Das schwere Los Halle 6

Ich bleibe dabei: einen Stand in Halle 6 haben war wie keinen Stand haben – nur deutlich teurer. Außer Magento kannte ich hier keine Firma. Na gut, die Strombar ist ein sinnvoller Stand gewesen. Ansonsten: weniger Leute, dunkler aber dafür immerhin etwas Telefonnetz verfügbar.

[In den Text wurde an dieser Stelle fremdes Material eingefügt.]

-- ==== Sys2Proof/Machine/Step.lean ====
section
/-! DEFINITION. One step of ZRE: the next pending input, or the sequencer's turn (00_scope.md R15, 40_command_protocol.md R114). -/

namespace Sys2Proof.Machine

/-- The sequencer's turn: the completion step when a command is pending, and nothing when ZRE is idle or in reset
(40_command_protocol.md R114, R116, 60_exceptions.md R302). Log 6. -/
def sequencerTurn (s : State) : Host.Outcome State Fault Refusal :=
  if s.busy && s.rstN then
    match decode s.cmd with
    | .command i => exec i s
    | .illegal _ => .next s.completeIllegal
  else .next s

/-- One step: the next pending input happens; when none is pending, the sequencer has its turn. Log 5. -/
def step (s : State) : Host.Outcome State Fault Refusal :=
  match s.inputs with
  | [] => sequencerTurn s
  | .host x :: rest => .next (({ s with inputs := rest }).access x)
  | .sequencer :: rest => sequencerTurn { s with inputs := rest }
  | .resetPin level :: rest => .next (({ s with inputs := rest }).driveReset level)

/-- The state whose very next step runs the command word `w`: the word stands accepted in CMD with the sequencer BUSY
(40_command_protocol.md R111), `rst_n` is released, and the sequencer has the next turn. Log 5. -/
def State.withFetchWord (s : State) (nbits w : Nat) : State :=
  { s with
    cmd := BitVec.ofNat 32 (w % 2 ^ nbits)
    phase := .busy
    done := false
    deflateReq := none
    rstN := true
    inputs := .sequencer :: s.inputs }

end Sys2Proof.Machine
end

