-- ==== Sys2Proof/Safety.lean ====
section
/-! DEFINITION. What a legal state is, and the terms statements use: the parameters' constraints, the invariant, what a command leaves alone, and how it completes. -/

namespace Sys2Proof.Machine

/-- The constraints on the OPEN RAM sizes (00_scope.md R8). -/
def ParamsLegal (s : State) : Prop :=
  (4 ≤ s.inSize.toNat ∧ s.inSize.toNat ≤ 16777216 ∧ s.inSize.toNat % 4 = 0) ∧
  (16 ≤ s.outSize.toNat ∧ s.outSize.toNat ≤ 16777216 ∧ s.outSize.toNat % 4 = 0)

/-- Both RAMs are in canonical form and hold nothing beyond their implemented size (20_memory.md R63, R64). -/
def RamsLegal (s : State) : Prop :=
  (s.inRam.wf ∧ ∀ c ∈ s.inRam.cells, c.1 < s.inSize.toNat) ∧
  (s.outRam.wf ∧ ∀ c ∈ s.outRam.cells, c.1 < s.outSize.toNat)

/-- The first OUT_LEN bytes of OUT are valid, within OUT (10_state.md R38, 20_memory.md R74). -/
def OutValid (s : State) : Prop :=
  s.outLen.toNat ≤ s.outSize.toNat ∧ ∀ a, a < s.outLen.toNat → s.outRam.held a ≠ none

/-- The size results stay in their ranges (10_state.md R36, R37). -/
def SizesInRange (s : State) : Prop := s.bytesPerRow.toNat ≤ 8192 ∧ s.totalBytes.toNat ≤ 536862720

/-- DONE, a DEFLATE request and reset agree with the phase (10_state.md R28, 44_binary_framer.md R210, 70_reset_and_hazards.md R310). -/
def PhaseAgrees (s : State) : Prop :=
  (s.done = true → s.phase = .idle) ∧ (s.deflateReq ≠ none → s.phase = .busy) ∧ (s.rstN = false → s.phase = .idle)

/-- An error code marks an empty OUT, and a success code an ERR_INFO of 0 (60_exceptions.md R280, R282). -/
def ErrorAgrees (s : State) : Prop :=
  (s.errCode ≠ .ok → s.outLen = 0) ∧ (s.errCode = .ok → s.errInfo = 0)

/-- The hidden working state stays within its widths (10_state.md R46 to R48). -/
def WorkInRange (w : Work) : Prop :=
  w.pack.nbits ≤ 8 ∧ w.run.counter ≤ 16384 ∧ w.run.line.length ≤ 32768 ∧ w.run.prev.length ≤ 32768 ∧
  w.frame.group.length ≤ 3

/-- The invariant of ZRE. -/
def StateInv (s : State) : Prop :=
  ParamsLegal s ∧ RamsLegal s ∧ OutValid s ∧ SizesInRange s ∧ PhaseAgrees s ∧ ErrorAgrees s ∧ WorkInRange s.work

/-- The one law of the engine (44_binary_framer.md R213): what it answers inflates to what it was asked. -/
def EngineLawful (s : State) : Prop :=
  ∀ raw d, s.deflateCall raw = .bytes d → Config.inflate Config.deflateWrap d = some raw

/-- What no completion step writes: the inputs of commands, CTRL, CMD, WDROP, the parameters, the port, the pin, the
schedule, and every byte of IN (60_exceptions.md R290, 20_memory.md R63). -/
def SameInputs (s t : State) : Prop :=
  (t.irqEn = s.irqEn ∧ t.cmd = s.cmd ∧ t.wdrop = s.wdrop ∧ t.enc = s.enc ∧ t.threshold = s.threshold ∧
    t.width = s.width ∧ t.height = s.height ∧ t.inLen = s.inLen) ∧
  (t.inSize = s.inSize ∧ t.outSize = s.outSize ∧ t.rstN = s.rstN ∧ t.engine = s.engine ∧ t.reply = s.reply ∧
    t.inputs = s.inputs) ∧
  ∀ a, t.inByte a = s.inByte a

/-- The STATUS, ERR_INFO and phase of a completed command (40_command_protocol.md R114). -/
def Completed (code : ErrCode) (info : Word) (s t : State) : Prop :=
  t.phase = .idle ∧ t.done = true ∧ t.err = (s.err || code != .ok) ∧ t.errCode = code ∧ t.errInfo = info ∧
  t.deflateReq = none

/-- A command completed with an error: OUT_LEN = 0 and no other result register changes (60_exceptions.md R290). -/
def FailedWith (code : ErrCode) (info : Word) (s t : State) : Prop :=
  Completed code info s t ∧ t.outLen = 0 ∧ t.bytesPerRow = s.bytesPerRow ∧ t.totalBytes = s.totalBytes ∧ t.crc = s.crc ∧
  SameInputs s t

/-- A command completed with the output string `p` in OUT (20_memory.md R74). -/
def Produced (p : Str) (s t : State) : Prop :=
  Completed .ok 0 s t ∧ t.outLen.toNat = p.length ∧ t.outString p.length = p ∧ SameInputs s t

/-- Every byte of OUT reads as before. -/
def SameOut (s t : State) : Prop := ∀ a, t.outByte a = s.outByte a

/-- Every register field with a constant reset value holds it, and the phase is IDLE with no DEFLATE request (10_state.md R50). -/
def AtResetValues (t : State) : Prop :=
  (t.irqEn = false ∧ t.cmd = 0 ∧ t.phase = .idle ∧ t.done = false ∧ t.err = false ∧ t.wdrop = false ∧ t.errCode = .ok ∧
    t.enc = .hexCompressed ∧ t.threshold = 128) ∧
  (t.width = 0 ∧ t.height = 0 ∧ t.inLen = 0 ∧ t.bytesPerRow = 0 ∧ t.totalBytes = 0 ∧ t.outLen = 0 ∧ t.crc = 0 ∧
    t.errInfo = 0 ∧ t.deflateReq = none)

/-- An aligned access of width `w` at offset `a` of a RAM window of `size` implemented bytes (20_memory.md R67). -/
def RamAccess (w : Width) (a size : Nat) : Prop :=
  a < 0x1000000 ∧ a % widthBytes w = 0 ∧ a + widthBytes w ≤ size

/-- The characters of the ZPL compression alphabet (30_encoding.md R98). -/
def InZplAlphabet (c : Byte) : Prop :=
  isUpperHex c = true ∨ letterValue c ≠ 0 ∨ c = comma ∨ c = bang ∨ c = colon

/-- A character of Base64 text (44_binary_framer.md R221, R222). -/
def InBase64Alphabet (c : Byte) : Prop := (base64Index c).isSome = true ∨ c = pad

/-- The codes a command can complete with (60_exceptions.md R281). -/
def codesOf : Instr → List ErrCode
  | .nop => [.ok]
  | .encode => [.ok, .unsupportedEncodingKind, .invalidInput, .degenerateRaster, .deflateError, .outputOverflow]
  | .pack => [.ok, .invalidInput, .outputOverflow]
  | .compress => [.ok, .invalidInput, .degenerateRaster, .invalidEncoding, .outputOverflow]
  | .frameB64 => [.ok, .invalidInput, .invalidEncoding, .outputOverflow]
  | .frameZ64 => [.ok, .invalidInput, .invalidEncoding, .deflateError, .outputOverflow]
  | .base64 => [.ok, .invalidInput, .outputOverflow]
  | .crc16 => [.ok, .invalidInput]

end Sys2Proof.Machine
end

Ist die dmexco ein Pflichttermin?

Ich sage ja. Aber nicht, weil es hier die Infos gibt die einem helfen ganz weit vorne zu sein. Hier gilt sehen und gesehen werden. Nirgendwo sonst kann man so viele alte und neue Kontakte in so kurzer Zeit machen. Es ist das deutsche Branchenevent – keine zweite Meinung kann hierzu gedulded werden. Denn hier sind an einem Tag an einem Ort alle Themen und alle Menschen. Von den Salonlöwen über die Accounter Menschen zu den interessierten Zaungästen. Wer sich in das Abenteuer dmexco Stand einmal gestürzt hat, der wird es nicht so schnell aufgeben können. Zumindest nicht ohne, dass die Gerüchteküche Fragen nach der wirtschaftlichen Lage aufwirft.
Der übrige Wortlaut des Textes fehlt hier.